■ **What this task involves**: The word to look for is "failed". Report every line of the entries below that has it.

Top of Material for the task

/-- What the next chunk of a copy meets: its handles, its translations, then its places. -/
def State.copyPlan (s : State) (t plot : Nat) (c : CopyCmd) : Plan :=
  let (doff, pieces, n) := c.chunk
  if s.operandStale plot c.dst || s.operandStale plot c.src || s.barStale plot c then .fail .staleHandle
  else
    match eachPlaces (pieces.map fun (o, m) => s.operandPlaces t plot c.xl c.src .read o m) with
    | .error e => e
    | .ok srcs =>
      match s.operandPlaces t plot c.xl c.dst .write doff n with
      | .error e => e
      | .ok dst =>
        let src := srcs.flatten
        if s.guarded (s.operandPlot plot c.dst) dst then .fail .protection else .go src dst

/-- The head of the copy queue changed. -/
def State.onCopy (s : State) (t : Nat) (f : CopyCmd → CopyCmd) : State :=
  s.onCtx t fun c => { c with ceq := match c.ceq with
    | h :: r => f h :: r
    | [] => [] }

/-- Whose command a copy is. -/
def CopyCmd.issuer (c : CopyCmd) (t plot : Nat) : Issuer := ⟨t, plot, 1, c.core, c.slot, c.owner, c.seq⟩

/-- The ranges of an operand with the plot that holds them. -/
def State.spanOf (s : State) (plot : Nat) (o : CopyOp) (ps : List (Place × Nat)) : Span :=
  ⟨s.operandPlot plot o, s.operandGrant plot o, ps⟩

/-- The next chunk of a tile's copy engine begins: its source is read. The chunk before it is acknowledged (spec/08 R170). -/
def State.copyBegin (s : State) (t plot : Nat) (c : CopyCmd) : Option State :=
  if !s.works t .ce || c.st != .ready || decide (c.total ≤ c.done) || s.engineBusy t 1 c.core c.seq then none
  else
    match s.copyPlan t plot c with
    | .fail e => some (s.onCopy t fun c => { c with st := .failed e.code })
    | .miss va use =>
      if s.wafer.xlates.any fun y => y.tile == t && y.who == .copy then none else some (s.miss t .copy va use)
    | .refused | .wait => none
    | .go src dst => some (s.engineRead (c.issuer t plot) (s.spanOf plot c.src src) (s.spanOf plot c.dst dst))

/-- The next step of a tile's copy engine: a chunk begins, or its bytes have come and are written. -/
def State.copyStep (s : State) (t : Nat) : Option State :=
  let x := s.getTile t
  match x.ctx.ceq, x.ctx.plot with
  | c :: _, some plot =>
    match s.fetchOf t 1 c.core c.seq with
    | none => s.copyBegin t plot c
    | some (n, f) =>
      if x.inReset || x.lost then none
      else
        match f.fetched with
        | .wait => none
        | .bytes bs => some ((s.passOn n f bs).onCopy t fun c => { c with done := c.done + bs.length, xl := [] })
        | .bad => some ((s.dropFlight n).onCopy t fun c => { c with st := .failed Cause.ecc.code })
  | _, _ => none

/-- A step about a tile; nothing happens where it is not enabled. -/
def onTileStep (k : State → Nat → Option State) (s : State) : Out :=
  match s.arg with
  | .tile t => .next ((k s t).getD s)
  | _ => .next s

def execCopyChunk (s : State) : Out := onTileStep State.copyStep s

/-- An arrival of an engine, as CTL traffic to the tile whose plot unit keeps the barrier: the origin tile for a plot barrier
(spec/07 R136, R150; spec/18 R291). -/
def State.engineArrives (s : State) (t plot : Nat) (c : CopyCmd) (fault : Bool) : State :=
  let h := handleOf (vget c.regs 6 0)
  let goal := match s.plot plot with
    | some p => if ((p.find h).bind Obj.barrier?).any Barrier.plotWide then p.at 0 else t
    | none => t
  let f := { s.engineFlight { c.issuer t plot with seq := s.stamp } 5 1 goal (.arrive h false fault true) with
    cls := .none, ptr := BitVec.ofNat 64 h }
  { s with flights := s.flights ++ [f], stamp := s.stamp + 1 }
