-- ==== Sys2Proof/Machine/Matrix.lean ====
section
/-!
DEFINITION. Sys2Proof/Machine/Matrix.lean: the issue of matrix commands, majors 0x31 and 0x32, with their operands, their
steps and their leases (spec/12 R224 to R227; spec/13 R228 to R241, R244). The steps run in
Sys2Proof/Machine/MatrixStep.lean.
-/
namespace Sys2Proof.Machine

/-! ### The format context (spec/12 R224, spec/13 R231, R232) -/

/-- The me. registers, as a command's snapshot holds them. -/
abbrev MeRegs := Vector Word 18

def meM (r : MeRegs) : Nat := (vget r 0 0).toNat
def meN (r : MeRegs) : Nat := (vget r 1 0).toNat
def meK (r : MeRegs) : Nat := (vget r 2 0).toNat
/-- The type code in a format register. -/
def fmtCode (x : Word) : Nat := bits x 3 0
/-- The descriptor in a format register. -/
def fmtDesc (x : Word) : Nat := bits x 8 4
def meFa (r : MeRegs) : Word := vget r 3 0
def meFb (r : MeRegs) : Word := vget r 4 0
def meFc (r : MeRegs) : Word := vget r 5 0
def meScale (r : MeRegs) : Word := vget r 6 0
def meSa (r : MeRegs) : Bool := bits (meScale r) 0 0 == 1
def meSb (r : MeRegs) : Bool := bits (meScale r) 1 1 == 1
/-- The block size along k. -/
def meBlk (r : MeRegs) : Nat := if bits (meScale r) 2 2 = 1 then 32 else 256
def mePat (r : MeRegs) : Nat := bits (vget r 7 0) 1 0
def meDrain (r : MeRegs) : Word := vget r 16 0
def meMode (r : MeRegs) : Nat := bits (meDrain r) 2 0
/-- The rounding of the drain. -/
def meRnd (r : MeRegs) : Rnd :=
  match bits (meDrain r) 6 4 with
  | 1 => .rtz
  | 2 => .rup
  | 3 => .rdn
  | 4 => .rto
  | _ => .rne
/-- ROWS of panel row i in the row map. -/
def meRow (r : MeRegs) (i : Nat) : Nat := (vget r (8 + i / 8) 0).toNat / 2 ^ (3 * (i % 8)) % 8

/-- The element type of a format register. -/
def fmtEl (x : Word) : ElemTy :=
  match fmtCode x with
  | 0 => .i4 | 1 => .i8 | 2 => .i16 | 3 => .i32 | 4 => .i64 | 5 => .n8 | 6 => .n16 | 7 => .n32 | 8 => .n64
  | 9 => .f32 | 10 => .bf16 | 11 => .h16 | 12 => .e8s | _ => .b8

/-- The type of a format register. -/
def fmtTy (x : Word) : Ty := Ty.of (fmtEl x) (fmtDesc x)

/-- The form of a panel under a snapshot (spec/13 R229): integer. -/
def intForm (r : MeRegs) : Bool :=
  decide (fmtCode (meFa r) ≤ 1 ∧ fmtCode (meFb r) ≤ 1) && !meSa r && !meSb r

/-- A size register out of its range. -/
def sizeBad (x : Word) (hi : Nat) : Bool := x == 0 || decide (hi < x.toNat)

/-- A format register with a type outside a list, or a descriptor that its type does not take. -/
def fmtBad (types : List Nat) (x : Word) : Bool :=
  bits x 63 9 != 0 || !types.contains (fmtCode x)
    || (if fmtCode x = 13 then decide (fmtDesc x < 4) else fmtDesc x != 0)

/-- The operand formats of `mma` and `mmas`, and the destination types of a drain. -/
def operandTypes : List Nat := [0, 1, 9, 10, 11, 13]
def drainTypes : List Nat := [1, 2, 3, 4, 5, 6, 7, 8, 9, 10, 11, 13]

/-- A pair of formats that R232 lists. -/
def pairOk (a b : Nat) : Bool :=
  (decide (a ≤ 1) && decide (b ≤ 1)) || (a == 9 && b == 9) || (a == 13 && b == 13)
    || ((a == 10 || a == 11) && (b == 10 || b == 11))

/-- A type that may carry block scales. -/
def scalable (a : Nat) : Bool := decide (a ≤ 1) || a == 13

/-- The first register that `mma` and `mmas` refuse (spec/13 R232; log 22). -/
def mmaBad (r : MeRegs) : Option Word :=
  if sizeBad (vget r 0 0) 64 then some (vget r 0 0)
  else if sizeBad (vget r 1 0) 64 then some (vget r 1 0)
  else if sizeBad (vget r 2 0) 4096 then some (vget r 2 0)
  else if fmtBad operandTypes (meFa r) then some (meFa r)
  else if fmtBad operandTypes (meFb r) then some (meFb r)
  else if bits (meScale r) 63 3 ≠ 0 then some (meScale r)
  else if bits (vget r 7 0) 63 2 ≠ 0 ∨ mePat r = 3 then some (vget r 7 0)
  else if !pairOk (fmtCode (meFa r)) (fmtCode (meFb r)) then some (meFb r)
  else if (meSa r && !scalable (fmtCode (meFa r))) || (meSb r && !scalable (fmtCode (meFb r))) then some (meScale r)
  else if (mePat r = 1 ∧ meK r % 4 ≠ 0) ∨ (mePat r = 2 ∧ meK r % 8 ≠ 0) then some (vget r 2 0)
  else none

/-- The drain register is refused. -/
def drainBad (x : Word) : Bool := bits x 63 7 != 0 || bits x 3 3 != 0 || decide (4 < bits x 6 4) || decide (3 < bits x 2 0)

/-- The first register that a transfer command refuses: raw ones read me.m and me.n only (spec/13 R238, R239; log 22). Typed
ones check me.drain whole, an `mld` too, which takes only RND of it; and an `mdrain.rows` checks the row maps that hold a row
i < M and no others (DESIGN CHOICE: log 22). -/
def transferBad (r : MeRegs) (raw rows : Bool) : Option Word :=
  if sizeBad (vget r 0 0) 64 then some (vget r 0 0)
  else if sizeBad (vget r 1 0) 64 then some (vget r 1 0)
  else if raw then none
  else if fmtBad drainTypes (meFc r) then some (meFc r)
  else if drainBad (meDrain r) then some (meDrain r)
  else if rows then
    (((List.range ((meM r + 7) / 8)).map fun j => vget r (8 + j) 0).find? fun x => bits x 63 24 != 0)
  else none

Bottom of Material for the task

■ **Problem solution**:
    | .fail e => some (s.onCopy t fun c => { c with st := .failed e.code })
        | .bad => some ((s.dropFlight n).onCopy t fun c => { c with st := .failed Cause.ecc.code })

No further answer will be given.